Uncertainty/changed payload mass/cable length: In this group, the LQR method and the ASR method are still chosen as the comparison methods. To illustrate the influence of system uncertainty to the proposed control method and the comparison methods, the payload mass is changed from 1 to 0.5 kg, and the cable length is changed from 0.5 to 0.3 m. The designed controller, the LQR controller, and the ASR controller still use the nominal payload mass and the cable length, namely, 1 kg and 0.5 m, respectively.

Experiment 3

The experimental results are shown in Figs. 5, 6 and 7. By comparing Figs. 5 with 2, although there is much difference between the actual values and nominal values of the cable lengths and the payload masses, the designed controller’s control performance, especially the trolley and the jib positioning effects, are almost the same whereas that of the LQR method and the ASR method degrades significantly (see the payload swing curves in Figs. 6 and 3, 7 and 4, respectively). These experimental results demonstrate the strong robustness of the designed controller over uncertain system parameters.

Experiment 4

External disturbances: In this group, to further examine the strong robustness of the proposed controller with respect to external disturbances, the following two cases are considered:

Case 1 Initial payload swing is added to disturb the control system, as can be seen from the marked place in Fig. 8.

Case 2 External disturbances are incorporated to the payload swing in purpose twice, as can be seen from the marked places in Fig. 9.

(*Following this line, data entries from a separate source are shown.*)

/-- R139, R144: a feed's row steps up to the 120th, which stalls the channel; and the paper events and the paper wait's expiry
in each state of the channel. Where the manual leaves a point open, the choice is the model's: log entries 2 (a row step outside
FEEDING, an expiry with no wait, and paper that is already out or present), 34 and 43. -/
def Obligations.FeedAndPaperEvents : Prop :=
  ∀ (s : State), s.live = true →
    let p := s.printer
    let quiet (q : Printer) : Printer := { q with transferring := false, strobing := false, stepping := false }
    let out : State := { s with lines := { s.lines with paperOut := true }, printer := { p with paperOut := true } }
    let back : State := { s with lines := { s.lines with paperOut := false }, printer := { p with paperOut := false } }
    (p.state ≠ .feeding → exec .feedRowStep s = .next s ∧ exec .feedRowLimit s = .next s) ∧
    (∀ h, p.state = .feeding → p.hand = some h →
      let limit := ({ s with printer := quiet { p with state := .stalled .noGap, rows := 120 } } : State).raise
        (.label h.roll .noGap)
      (p.rows + 1 < 120 →
        exec .feedRowStep s = .next { s with printer := { p with rows := p.rows + 1 } } ∧ exec .feedRowLimit s = .next s) ∧
      (p.rows + 1 = 120 → exec .feedRowStep s = .next limit ∧ exec .feedRowLimit s = .next limit)) ∧
    (p.paperOut = true → exec .paperOut s = .next { s with lines := { s.lines with paperOut := true } }) ∧
    (p.paperOut = false →
      (∀ h, p.hand = some h → p.state = .feeding ∨ p.state = .printing ∨ p.state = .stalled .noGap →
        exec .paperOut s = .next
          (({ out with printer := quiet { p with paperOut := true, state := .stalled .paper } } : State).raise
            (.label h.roll .paper))) ∧
      (p.state = .stalled .paper → exec .paperOut s = .next { out with printer := { p with paperOut := true, paperWait := false } }) ∧
      (p.state = .presenting ∨ p.state = .idle → exec .paperOut s = .next out)) ∧
    (p.paperOut = false → exec .paperIn s = .next { s with lines := { s.lines with paperOut := false } }) ∧
    (p.paperOut = true →
      exec .paperIn s = .next (if p.state = .stalled .paper then
        { back with printer := { p with paperOut := false, paperWait := true } } else back)) ∧
    exec .paperWaitExpiry s = .next (
      if p.paperWait = true ∧ p.state = .stalled .paper then
        { s with printer := quiet { p with state := .feeding, rows := 0, strobe := none, paperWait := false } }
      else s)

/-- R140, R143: the printing of the rows, strobe by strobe, with the transfer and the paper step that each waits for; and the
row steps of PRESENTING, the 24th of which completes the label: a QUEUE label is counted at its item, PRINTED, looked at by the
Charge Unit, its roll checked (R14, said whole by PickAndRjctDecideSet), and taken from the queue, and the next is started or
the channel idles with its notice. Where the manual leaves a point open, the choice is the model's: log entries 2 (an event
where nothing runs, or outside PRESENTING), 34, 43, 65 (a PRNT taken during a reprint) and 78 (a row is latched as its strobe
begins). -/
def Obligations.PrintedRowsAndCompletion : Prop :=
  ∀ (s : State), s.live = true →
    let p := s.printer
    let row : BitVec 320 := (s.composer.raster[p.rows]?).getD 0
    (exec .strobeEnd s = .next (
      if p.state = .printing ∧ p.strobing = true then
        { s with
          printer :=
            { p with strobing := false, stepping := true, rows := p.rows + 1, transferring := decide (p.rows < 55) } }
      else s)) ∧
    (exec .rowTransferComplete s = .next (
      if p.state = .printing ∧ p.transferring = true then
        if p.stepping = true then { s with printer := { p with transferring := false, shift := row } }
        else { s with printer := { p with transferring := false, shift := row, latch := row, strobing := true } }
      else s)) ∧
    (exec .printPaperStep s = .next (
      if p.state = .printing ∧ p.stepping = true then
        if 56 ≤ p.rows then
          { s with
            printer :=
              { p with state := .presenting, rows := 0, transferring := false, strobing := false, stepping := false } }
        else if p.transferring = true then { s with printer := { p with stepping := false } }
        else { s with printer := { p with stepping := false, latch := p.shift, strobing := true } }
      else s)) ∧
    (p.state ≠ .presenting → exec .presentRowStep s = .next s ∧ exec .labelComplete s = .next s) ∧
    (∀ h, p.state = .presenting → p.hand = some h → p.rows < 23 →
      exec .presentRowStep s = .next { s with printer := { p with rows := p.rows + 1 } } ∧ exec .labelComplete s = .next s) ∧
    (∀ h f r, p.state = .presenting → p.hand = some h → p.rows = 23 → h.kind = .queue → s.frameAt h.roll h.frame = some f →
      f.ref = some r →
      let t := ({ s with printer := { p with rows := 24, queue := p.queue.tail } } : State).updateItem r.order r.item
        fun it => { it with labels := it.labels + 1 }
      let u := ((t.setFrame { f with label := .printed }).lookItem r.order r.item).checkRoll f.roll
      let v : State := { u with
        printer :=
          { u.printer with
            hand := none, state := .idle, strobe := none, transferring := false, strobing := false, stepping := false } }
      let w := match p.queue.tail with
        | (a, b) :: _ => v.startLabel { roll := a, frame := b, kind := .queue }
        | [] => v.raise (.label h.roll .empty)
      exec .presentRowStep s = .next w ∧ exec .labelComplete s = .next w) ∧
    (∀ h, p.state = .presenting → p.hand = some h → p.rows = 23 → h.kind = .rprt →
      let v : State := { s with
        printer :=
          { p with
            hand := none, state := .idle, strobe := none, rows := 24, transferring := false, strobing := false,
            stepping := false } }
      let w := match p.queue with
        | (a, b) :: _ => v.startLabel { roll := a, frame := b, kind := .queue }
        | [] => v.raise (.label h.roll .rprt)
      exec .presentRowStep s = .next w ∧ exec .labelComplete s = .next w)

/-! ## Charges and accounts (chapter 8) -/

/-- R150, R151: the two forms of RATE and the three of TIER: the refusals in their order, the class or the table that is
replaced whole by the clamped figures, and the queries. Where the manual leaves a point open, the choice is the model's: log
entries 15 and 72 (the class number in the reply to a write and in the answers to the queries). -/
def Obligations.RateAndTierRequests : Prop :=
  ∀ (cls frame reject spoil label minimum rush : Int) (asked : Option Int) (entries : List TierArg) (s : State),
    s.canTake = true →
    let listed (n : Nat) (c : RateClass) : List RField :=
      [numF n, numF c.frame, numF c.reject, numF c.spoil, numF c.label, numF c.minimum, numF c.rush]
    let near (hi v : Int) : Nat := (nearest 0 hi v).toNat
    exec (.rateWrite cls frame reject spoil label minimum rush) s = .next (
      if ¬(1 ≤ cls ∧ cls ≤ 8) then s.replied .rate (refuseAt .range 1)
      else
        let c : RateClass :=
          { frame := near 65535 frame, reject := near 65535 reject, spoil := near 65535 spoil, label := near 65535 label,
            minimum := near 999999 minimum, rush := near 1000 rush }
        ({ s with store := { s.store with rates := s.store.rates.setIfInBounds (cls.toNat - 1) c } } : State).replied .rate
          (ok (listed cls.toNat c)
            (clampedAt 2 0 65535 frame ++ clampedAt 3 0 65535 reject ++ clampedAt 4 0 65535 spoil ++ clampedAt 5 0 65535 label ++
              clampedAt 6 0 999999 minimum ++ clampedAt 7 0 1000 rush))) ∧
    exec (.rateQuery asked) s = .next (s.replied .rate (
      match asked with
      | none => ok ((s.store.rates.toList.zipIdx 1).flatMap fun p => listed p.2 p.1)
      | some n =>
        if h : 1 ≤ n ∧ n ≤ 8 then ok (listed n.toNat (s.store.rates[n.toNat - 1]'(by omega))) else refuseAt .range 1)) ∧
    exec (.tierWrite entries) s = .next (
      let l : List Tier := entries.map fun t =>
        { low := near 65535 t.low, high := near 65535 t.high, discount := near 1000 t.discount }
      if entries.length = 0 ∨ 8 < entries.length then s.replied .tier (refuse .form)
      else
        match l.findIdx? fun t => t.high < t.low with
        | some i => s.replied .tier (refuseAt .range (3 * i + 1))
        | none =>
          ({ s with store := { s.store with tiers := l } } : State).replied .tier
            (ok [] (entries.zipIdx.flatMap fun p : TierArg × Nat =>
              clampedAt (3 * p.2 + 1) 0 65535 p.1.low ++ clampedAt (3 * p.2 + 2) 0 65535 p.1.high ++
                clampedAt (3 * p.2 + 3) 0 1000 p.1.discount))) ∧
    exec .tierClear s = .next (({ s with store := { s.store with tiers := [] } } : State).replied .tier (ok [])) ∧
    exec .tierList s = .next (s.replied .tier (ok (s.store.tiers.zipIdx.flatMap fun p =>
      [numF p.2, numF p.1.low, numF p.1.high, numF p.1.discount])))

/-- R98, R152, R153, R154: the forms of ACCT, and ZERO: the refusals in their order; the account that is created, rewritten or
removed; what an account number finds and what the rewriting of an account leaves; and the release of the account, which
returns its orders held for ALLOWANCE or CLOSED to WAITING and starts a selection in WAITING. Where the manual leaves a point
open, the choice is the model's: log entries 8 (the reply before the PLACE notice of a selection), 15, 40 and 41. -/
def Obligations.AccountRequests : Prop :=
  (∀ (account cls : Int) (name : Text) (allowance : Option (Option Int)) (state : Option (Option AcctState)) (asked : Option Int)
     (s : State), s.canTake = true →
     let top : Int := 2147483647
     let limit (v : Int) : Nat := (nearest 0 top v).toNat
     let freed (o : Order) : Bool := o.account == account.toNat && (o.state == .held .allowance || o.state == .held .closed)
     let release (t : State) : State :=
       if s.store.book.posted.any freed then
         let u : State := { t with
           store :=
             { t.store with
               book :=
                 { t.store.book with
                   posted := t.store.book.posted.map fun o => if freed o then { o with state := .waiting } else o } } }
         if s.cycle.isWaiting then u.select else u
       else t
     let put (b : Account) : State := { s.reserveTx with
       store := { s.store with accounts := s.store.accounts.map fun x => if x.number = b.number then b else x } }
     let naming (n : Nat) : Nat := ((s.store.book.posted ++ s.store.book.building).filter fun o => o.account == n).length
     let report : List Nat := match allowance with
       | some (some v) => clampedAt 4 0 top v
       | _ => []
     exec (.acctWrite account name cls allowance state) s = .next (
       if ¬(1 ≤ account ∧ account ≤ 9999) then s.replied .acct (refuseAt .range 1)
       else if 24 < name.length then s.replied .acct (refuseAt .range 2)
       else if ¬(1 ≤ cls ∧ cls ≤ 8) then s.replied .acct (refuseAt .range 3)
       else if state = some none then s.replied .acct (refuseAt .range 5)
       else
         match s.account account.toNat with
         | some a =>
           let b : Account :=
             { a with
               name := name, cls := cls.toNat
               allowance := match allowance with
                 | some x => x.map limit
                 | none => a.allowance
               state := match state with
                 | some (some x) => x
                 | _ => a.state }
           (if a.allowance ≠ b.allowance ∨ (a.state = .closed ∧ b.state = .opened) then release (put b) else put b).replied
             .acct (ok [] report)
         | none =>
           if 64 ≤ s.store.accounts.length then s.replied .acct (refuse .full)
           else
             let a : Account :=
               { number := account.toNat, name := name, cls := cls.toNat, allowance := allowance.join.map limit, charged := 0,
                 committed := 0, period := 0, state := if state = some (some .closed) then .closed else .opened,
                 saturated := false }
             ({ s with
               store :=
                 { s.store with
                   accounts := (s.store.accounts.filter fun x => x.number < a.number) ++
                     a :: s.store.accounts.filter fun x => a.number ≤ x.number } } : State).replied .acct (ok [] report)) ∧
     exec (.acctQuery asked) s = .next (s.replied .acct (
       match asked with
       | none => ok (s.store.accounts.flatMap fun a => [numF a.number, .word (acctStateWord a.state)])
       | some n =>
         if ¬(1 ≤ n ∧ n ≤ 9999) then refuseAt .range 1
         else
           match s.account n.toNat with
           | none => refuseAt .none 1
           | some a =>
             ok [numF a.number, .text a.name, numF a.cls, optF numF a.allowance, numF a.charged, numF a.committed,
               numF a.period, .word (acctStateWord a.state), .word (if a.saturated then ['Y'] else ['N']),
               numF (naming a.number)])) ∧
     exec (.acctRemove account) s = .next (
       if ¬(1 ≤ account ∧ account ≤ 9999) then s.replied .acct (refuseAt .range 1)
       else
         match s.account account.toNat with
         | none => s.replied .acct (refuseAt .none 1)
         | some a =>
           if 0 < naming a.number then s.replied .acct (refuse .busy)
           else
             ({ s with store := { s.store with accounts := s.store.accounts.filter fun x => x.number != a.number } } :
               State).replied .acct (ok [])) ∧
     exec (.zero account) s = .next (
       if ¬(1 ≤ account ∧ account ≤ 9999) then s.replied .zero (refuseAt .range 1)
       else
         match s.account account.toNat with
         | none => s.replied .zero (refuse .none)
         | some a =>
           if a.committed ≠ 0 then s.replied .zero (refuse .busy)
           else
             (release { s.reserveTx with
               store :=
                 { s.store with
                   accounts := s.store.accounts.map fun x =>
                     if x.number = a.number then { x with charged := 0, period := 0, saturated := false } else x } }).replied
               .zero (ok [numF a.number, numF a.charged]))) ∧
  ∀ (n : Nat) (f : Account → Account) (s : State),
    s.account n = (s.store.accounts.find? fun a => a.number == n) ∧
    s.updateAccount n f = { s with
      store := { s.store with accounts := s.store.accounts.map fun a => if a.number = n then f a else a } }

The control gains for the above two cases are kept the same as those in Experiment 2. It can be seen from Fig. 8 that the undesirable initial payload swing is quickly eliminated. Moreover, the overall control performance of the proposed controller is little affected by the initial payload swing in comparison with Fig. 2. One can observe from Fig. 9 that the system is re-stabilized quickly after external disturbances are added on the payload, which shows strong robustness of the proposed control method.

5 Conclusion

In this paper, we consider the control problem of 4-DOF tower crane systems subject to parametric uncertainties, unmodeled uncertainties, and external disturbances, and propose a robust adaptive integral sliding mode control (AISMC) method. By using integral sliding surface (ISS), the proposed AISMC law is essentially continuous, avoiding the chattering problem of traditional SMC law, and thus, it can be conveniently applied to some practical engineering. Moreover, the state variables are proven to the equilibrium point when they are in the manifold without linearizing the dynamical equations of tower cranes or neglected nonlinear terms, providing theoretical support of the proposed controller’s superior control performance. Experimental results also verify the effectiveness and robustness of the designed controller. In our future work, to ascertain the important parameters in the 4-DOF tower crane systems, the global sensitively will be elaborately analyzed.